The cerebellum is above the brain stem and it coordinates muscle movements and balance.

The largest part of the brain is the cerebrum and is divided into right and left hemispheres.  This part of the brain is associated with higher brain function including thinking, memory, and emotion.  It is filled with approximately 100 billion neurons which are elongated nerve cells that transmit signals to each other through electrical and chemical signals.  The communication between these cells enable us to think, have emotion, react to stimuli, and remember.  These cells are very small, about 30,000 neurons can fit on the head of a pin, and can only be observed under strong microscopes.

The brain has the consistency of firm jelly.  It floats in fluid, called cerebra spinal fluid, which acts as a shock absorber.  It is also surrounded by protective tissue called meninges.  Outside of the meninges, the brain is surrounded by the skull.
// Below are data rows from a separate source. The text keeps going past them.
-- ==== Sys2Proof/Laws/Plain.lean ====
section
/-! SUPPORT. Words in plain RAM: what a read shows after a write of the same word or of another one, and that reads which are
no port reads keep what the inspection path shows. -/

namespace Sys2Proof.Machine

/-! ## The inspection path -/

/-- A bus read delivers the word the inspection path shows (R216). -/
theorem busRead_value (s : State) (a : Word) : (busRead s a).1 = fastRead s a := rfl

/-- What the inspection path shows depends on memory and devices only: equal ones, equal words. -/
theorem fastRead_of_parts {s t : State} {a : Word} (hr : regionOf t (even a) = regionOf s (even a))
    (hv : (readRegion t (even a) (regionOf s (even a))).1 = (readRegion s (even a) (regionOf s (even a))).1) :
    fastRead t a = fastRead s a := by
  unfold fastRead
  rw [hr, hv]

@[simp] theorem fastRead_charge (s : State) (n : Nat) (a : Word) : fastRead (s.charge n) a = fastRead s a :=
  fastRead_of_parts rfl (by
    generalize regionOf s (even a) = r
    cases r <;> try rfl
    unfold readRegion
    dsimp only
    split <;> rfl)

@[simp] theorem fastRead_setPc (s : State) (v a : Word) : fastRead (s.setPc v) a = fastRead s a :=
  fastRead_of_parts rfl (by
    generalize regionOf s (even a) = r
    cases r <;> try rfl
    unfold readRegion
    dsimp only
    split <;> rfl)

@[simp] theorem fastRead_setWp (s : State) (v a : Word) : fastRead (s.setWp v) a = fastRead s a :=
  fastRead_of_parts rfl (by
    generalize regionOf s (even a) = r
    cases r <;> try rfl
    unfold readRegion
    dsimp only
    split <;> rfl)

@[simp] theorem fastRead_setSt (s : State) (v a : Word) : fastRead (s.setSt v) a = fastRead s a :=
  fastRead_of_parts rfl (by
    generalize regionOf s (even a) = r
    cases r <;> try rfl
    unfold readRegion
    dsimp only
    split <;> rfl)

theorem plainRam_not_port {s : State} {a : Word} (h : plainRam s a = true) : (regionOf s (even a)).isPort = false := by
  unfold plainRam at h
  generalize regionOf s (even a) = r at h ⊢
  cases r <;> first | rfl | cases h

/-- For an address that is no port the inspection path shows the cells behind its word. -/
theorem fastRead_backed {s : State} {a : Word} (h : (regionOf s (even a)).isPort = false) :
    fastRead s a = backedWord s (even a) := by
  unfold fastRead
  rw [readRegion_backed _ _ _ h]

theorem backedByte_keep {s t : State} {b : Word} (hl : locate t b = locate s b)
    (hc : ∀ c, locate s b = some c → cellAt t c = cellAt s c) : backedByte t b = backedByte s b := by
  unfold backedByte
  rw [hl]
  cases h : locate s b with
  | none => rfl
  | some c => exact hc c h

/-- Cells and map kept: an address that is no port shows the same word. -/
theorem fastRead_keep {s t : State} {a : Word} (hm : SameMap s t) (hp : (regionOf s (even a)).isPort = false)
    (hc : ∀ c, locate s (even a) = some c ∨ locate s (even a + 1) = some c → cellAt t c = cellAt s c) :
    fastRead t a = fastRead s a := by
  rw [fastRead_backed hp, fastRead_backed (by rw [(hm _).1]; exact hp)]
  unfold backedWord
  rw [backedByte_keep (hm _).2 fun c h => hc c (.inl h), backedByte_keep (hm _).2 fun c h => hc c (.inr h)]

/-- A bus read keeps the word an address that is no port shows. -/
theorem fastRead_busRead {s : State} {a b : Word} (hp : (regionOf s (even b)).isPort = false) :
    fastRead (busRead s a).2 b = fastRead s b :=
  fastRead_keep (busRead_map s a) hp fun c _ => cellAt_busRead s a c

/-- No write changes which region an address belongs to: a bank switch changes the cells, not the region (R221, R753). -/
theorem busWrite_region (s : State) (a v b : Word) : regionOf (busWrite s a v) b = regionOf s b := by
  by_cases h : ∃ o, locate s (even a) = some (.cartRom, o)
  · obtain ⟨o, h⟩ := h
    have hw : writeBacked s (even a) v = s.mapCart fun c => c.romWrite (even a) := by
      unfold writeBacked
      rw [h]
    have hc : ∀ f, cartRegion (s.mapCart f) = cartRegion s := by
      intro f
      unfold cartRegion State.mapCart
      cases s.cart <;> rfl
    have hr : ∀ f, regionOf (s.mapCart f) b = regionOf s b := by
      intro f
      unfold regionOf
      rw [hc f]
      rfl
    have hs : regionOf s (even a) = .cartridge := by
      unfold locate at h
      rw [even_even, even_lsb] at h
      revert h
      generalize regionOf s (even a) = r
      cases r <;> intro h <;> simp only [locateIn, Option.some.injEq, Prod.mk.injEq, reduceCtorEq, false_and] at h
      · split at h
        · cases h
        · split at h
          · simp only [Option.map_eq_some_iff, horizonStore, Prod.mk.injEq] at h
            obtain ⟨_, _, h, _⟩ := h
            split at h <;> cases h
          · simp at h
      · split at h
        · cases h
        · simp only [Option.bind_eq_some_iff, Option.map_eq_some_iff, horizonStore, Prod.mk.injEq] at h
          obtain ⟨_, _, _, _, h, _⟩ := h
          split at h <;> cases h
      · rfl
    unfold busWrite
    dsimp only
    rw [hs]
    show regionOf (writeBacked s (even a) v) b = regionOf s b
    rw [hw, hr]
  · exact (busWrite_map s a v (fun o ho => h ⟨o, ho⟩) b).1

theorem busWrite_plainRam (s : State) (a v b : Word) : plainRam (busWrite s a v) b = plainRam s b := by
  unfold plainRam; rw [busWrite_region]

theorem busWrite_quietRead (s : State) (a v b : Word) : quietRead (busWrite s a v) b = quietRead s b := by
  unfold quietRead; rw [busWrite_region]

/-! ## Cells of plain RAM -/

/-- The address ranges of the bus-owned RAMs (R220). -/
theorem regionOf_range {s : State} {a : Word} {r : Region} (h : regionOf s a = r) :
    (r = .overlay0 → a.toNat < 0x2000) ∧ (r = .overlay1 → 0x4000 ≤ a.toNat ∧ a.toNat < 0x6000) ∧
    (r = .expansion → (0x2000 ≤ a.toNat ∧ a.toNat < 0x4000) ∨ 0xA000 ≤ a.toNat) := by
  have hx : expansionRegion s ≠ .overlay0 ∧ expansionRegion s ≠ .overlay1 := by
    unfold expansionRegion; split <;> simp
  have hd : dsrRegion s ≠ .overlay0 ∧ dsrRegion s ≠ .expansion := by
    unfold dsrRegion; split <;> [simp; (split <;> simp)]
  have hc : cartRegion s ≠ .overlay0 ∧ cartRegion s ≠ .overlay1 ∧ cartRegion s ≠ .expansion := by
    unfold cartRegion; split <;> [simp; (split <;> simp)]
  unfold regionOf at h
  dsimp only at h
  generalize a.toNat = n at h ⊢
  generalize expansionRegion s = x at h hx
  generalize dsrRegion s = d at h hd
  generalize cartRegion s = c at h hc
  subst h
  rcases Nat.lt_or_ge n 0x2000 with h1 | h1
  · rw [if_pos h1]
    cases s.overlay0 <;> simp [h1]
  rcases Nat.lt_or_ge n 0x4000 with h2 | h2
  · simp (disch := omega) only [if_neg, if_pos h2]
    exact ⟨fun e => absurd e hx.1, fun e => absurd e hx.2, fun _ => .inl ⟨h1, h2⟩⟩
  rcases Nat.lt_or_ge n 0x6000 with h3 | h3
  · simp (disch := omega) only [if_neg, if_pos h3]
    exact ⟨fun e => absurd e hd.1, fun _ => ⟨h2, h3⟩, fun e => absurd e hd.2⟩
  rcases Nat.lt_or_ge n 0x8000 with h4 | h4
  · simp (disch := omega) only [if_neg, if_pos h4]
    exact ⟨fun e => absurd e hc.1, fun e => absurd e hc.2.1, fun e => absurd e hc.2.2⟩
  rcases Nat.lt_or_ge n 0xA000 with hh | hh
  · simp (disch := omega) only [if_neg, if_pos hh]
    repeat' split
    all_goals simp
  · simp (disch := omega) only [if_neg]
    exact ⟨fun e => absurd e hx.1, fun e => absurd e hx.2, fun _ => .inr hh⟩

/-- Two words of plain RAM whose addresses differ modulo 256 share no cell. -/
theorem plainRam_disjoint {s : State} {a b : Word} (ha : plainRam s a = true) (hb : plainRam s b = true)
    (hd : (even a).toNat % 256 ≠ (even b).toNat % 256) (k m : Nat) (hk : k < 2) (hm : m < 2) :
    locateIn s (even a) k (regionOf s (even a)) ≠ locateIn s (even b) m (regionOf s (even b)) := by
  have ea := even_toNat a
  have eb := even_toNat b
  generalize hx : even a = x at *
  generalize hy : even b = y at *
  unfold plainRam at ha hb
  rw [hx] at ha
  rw [hy] at hb
  have hx1 := regionOf_range (s := s) (a := x) rfl
  have hy1 := regionOf_range (s := s) (a := y) rfl
  generalize regionOf s x = rx at *
  generalize regionOf s y = ry at *
  intro h
  cases rx <;> try (simp at ha; done)
  all_goals cases ry <;> try (simp at hb; done)
  all_goals simp only [locateIn, Option.some.injEq, Prod.mk.injEq, reduceCtorEq, false_and, true_and] at h
  · omega
  · have h1 := hx1.2.2 rfl
    have h2 := hy1.2.2 rfl
    split_ifs at h <;> omega
  · have h1 := hx1.2.1 rfl
    have h2 := hy1.2.1 rfl
    omega
  · omega

theorem locate_eq_locateIn (s : State) (a : Word) :
    locate s (even a) = locateIn s (even a) 0 (regionOf s (even a)) ∧
    locate s (even a + 1) = locateIn s (even a) 1 (regionOf s (even a)) := by
  constructor
  · unfold locate
    rw [even_even, even_lsb]; rfl
  · unfold locate
    rw [even_even_add_one, even_add_one_lsb]; rfl

/-- A word written in plain RAM is not among the cells of another word of plain RAM. -/
theorem plainRam_not_stored {s : State} {a b : Word} (ha : plainRam s a = true) (hb : plainRam s b = true)
    (hd : (even a).toNat % 256 ≠ (even b).toNat % 256) {c : CellRef}
    (hc : locate s (even a) = some c ∨ locate s (even a + 1) = some c) : c ∉ storedCells s b := by
  rw [mem_storedCells]
  rw [(locate_eq_locateIn s a).1, (locate_eq_locateIn s a).2] at hc
  rw [(locate_eq_locateIn s b).1, (locate_eq_locateIn s b).2]
  rintro ⟨h, _⟩
  rcases hc with hc | hc <;> rcases h with h | h
  · exact plainRam_disjoint ha hb hd 0 0 (by omega) (by omega) (hc.trans h.symm)
  · exact plainRam_disjoint ha hb hd 0 1 (by omega) (by omega) (hc.trans h.symm)
  · exact plainRam_disjoint ha hb hd 1 0 (by omega) (by omega) (hc.trans h.symm)
  · exact plainRam_disjoint ha hb hd 1 1 (by omega) (by omega) (hc.trans h.symm)

/-- The two cells of a word of plain RAM are different. -/
theorem plainRam_two_cells {s : State} {a : Word} (ha : plainRam s a = true) {c d : CellRef}
    (hc : locate s (even a) = some c) (hd : locate s (even a + 1) = some d) : c ≠ d := by
  rw [(locate_eq_locateIn s a).1] at hc
  rw [(locate_eq_locateIn s a).2] at hd
  unfold plainRam at ha
  have he := even_toNat a
  generalize regionOf s (even a) = r at *
  cases r <;> try (simp at ha; done)
  all_goals
    simp only [locateIn, Option.some.injEq] at hc hd
    subst hc; subst hd
    simp

/-! ## Read after write in plain RAM -/

/-- A word written in plain RAM is the word shown there. -/
theorem fastRead_busWrite_same {s : State} {a v : Word} (h : plainRam s a = true) : fastRead (busWrite s a v) a = v := by
  have hm := busWrite_plain_map h v
  rw [fastRead_backed (by rw [(hm _).1]; exact plainRam_not_port h)]
  obtain ⟨st, o, hl, hs⟩ := locate_plain h (even a) (even_even a)
  obtain ⟨st', o', hl', hs'⟩ := locate_plain h (even a + 1) (even_even_add_one a)
  have hr : st.isRam = true := by rcases hs with rfl | rfl | rfl | rfl <;> rfl
  have hr' : st'.isRam = true := by rcases hs' with rfl | rfl | rfl | rfl <;> rfl
  have hc := cellAt_storeWord s a v _ _ hl hl' (plainRam_two_cells h hl hl') hr hr'
  have e : ∀ x : CellRef, cellAt (busWrite s a v) x = cellAt (storeWord s (even a) v) x := by
    rw [busWrite_plain h]; exact fun _ => rfl
  have h1 : backedByte (busWrite s a v) (even a) = hiByte v := by
    unfold backedByte
    rw [(hm _).2, hl]
    exact (e (st, o)).trans hc.1
  have h2 : backedByte (busWrite s a v) (even a + 1) = loByte v := by
    unfold backedByte
    rw [(hm _).2, hl']
    exact (e (st', o')).trans hc.2
  unfold backedWord
  rw [h1, h2, wordOf_hi_lo]

/-- A word written in plain RAM leaves every other word of plain RAM whose address differs modulo 256. -/
theorem fastRead_busWrite_other {s : State} {a b v : Word} (ha : plainRam s a = true) (hb : plainRam s b = true)
    (hd : (even b).toNat % 256 ≠ (even a).toNat % 256) : fastRead (busWrite s a v) b = fastRead s b :=
  fastRead_keep (busWrite_plain_map ha v) (plainRam_not_port hb) fun c hc =>
    cellAt_busWrite s a v c (plainRam_not_stored hb ha hd hc)

end Sys2Proof.Machine
end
Despite its protective coating, the brain can suffer injury when the head suffers a blow or the head is thrown forward and backward quickly, as can happen in a car wreck.  The brain is subject to the same laws of physics as everything else, and when a person is in a car wreck at 45 mph and comes to a sudden and violent stop, the brain continues its motion until it, too stops, by striking the inside of the skull.

When the brain impacts the skull, a mild traumatic brain injury can occur.  Some of those billions of neurons can be damaged, the axons of the nerve cell can be bent or broken, and the ability of the brain cells to “talk to” each other can become impaired.  When this type of injury happens, the person may have difficulty talking, remembering information, or controlling emotions.


Each brain injury is unique.  Like a fingerprint, as each person has a unique brain, each person’s symptoms of and reaction to a mTBI is different.  However, some common symptoms include:

  • Loss of consciousness
  • Seeing stars
  • Confusion
  • Loss of appetite
  • Irritability
  • Nausea
  • Sensitivity to Light/ Noise
  • Blurred vision
  • Headache
  • Fatigue
  • Loss of sense of smell

Symptoms that might manifest themselves at a later date include:

  • Difficulty following conversations
  • Struggling to find the right word
  • Mood swings
  • Difficulty with short term memory
  • Sleep disturbance
  • Lashing out and yelling at family members
  • Withdrawal and disengaging from social situations and friends and family

Why can’t we see a mTBI on an x-ray, CT scan or MRI?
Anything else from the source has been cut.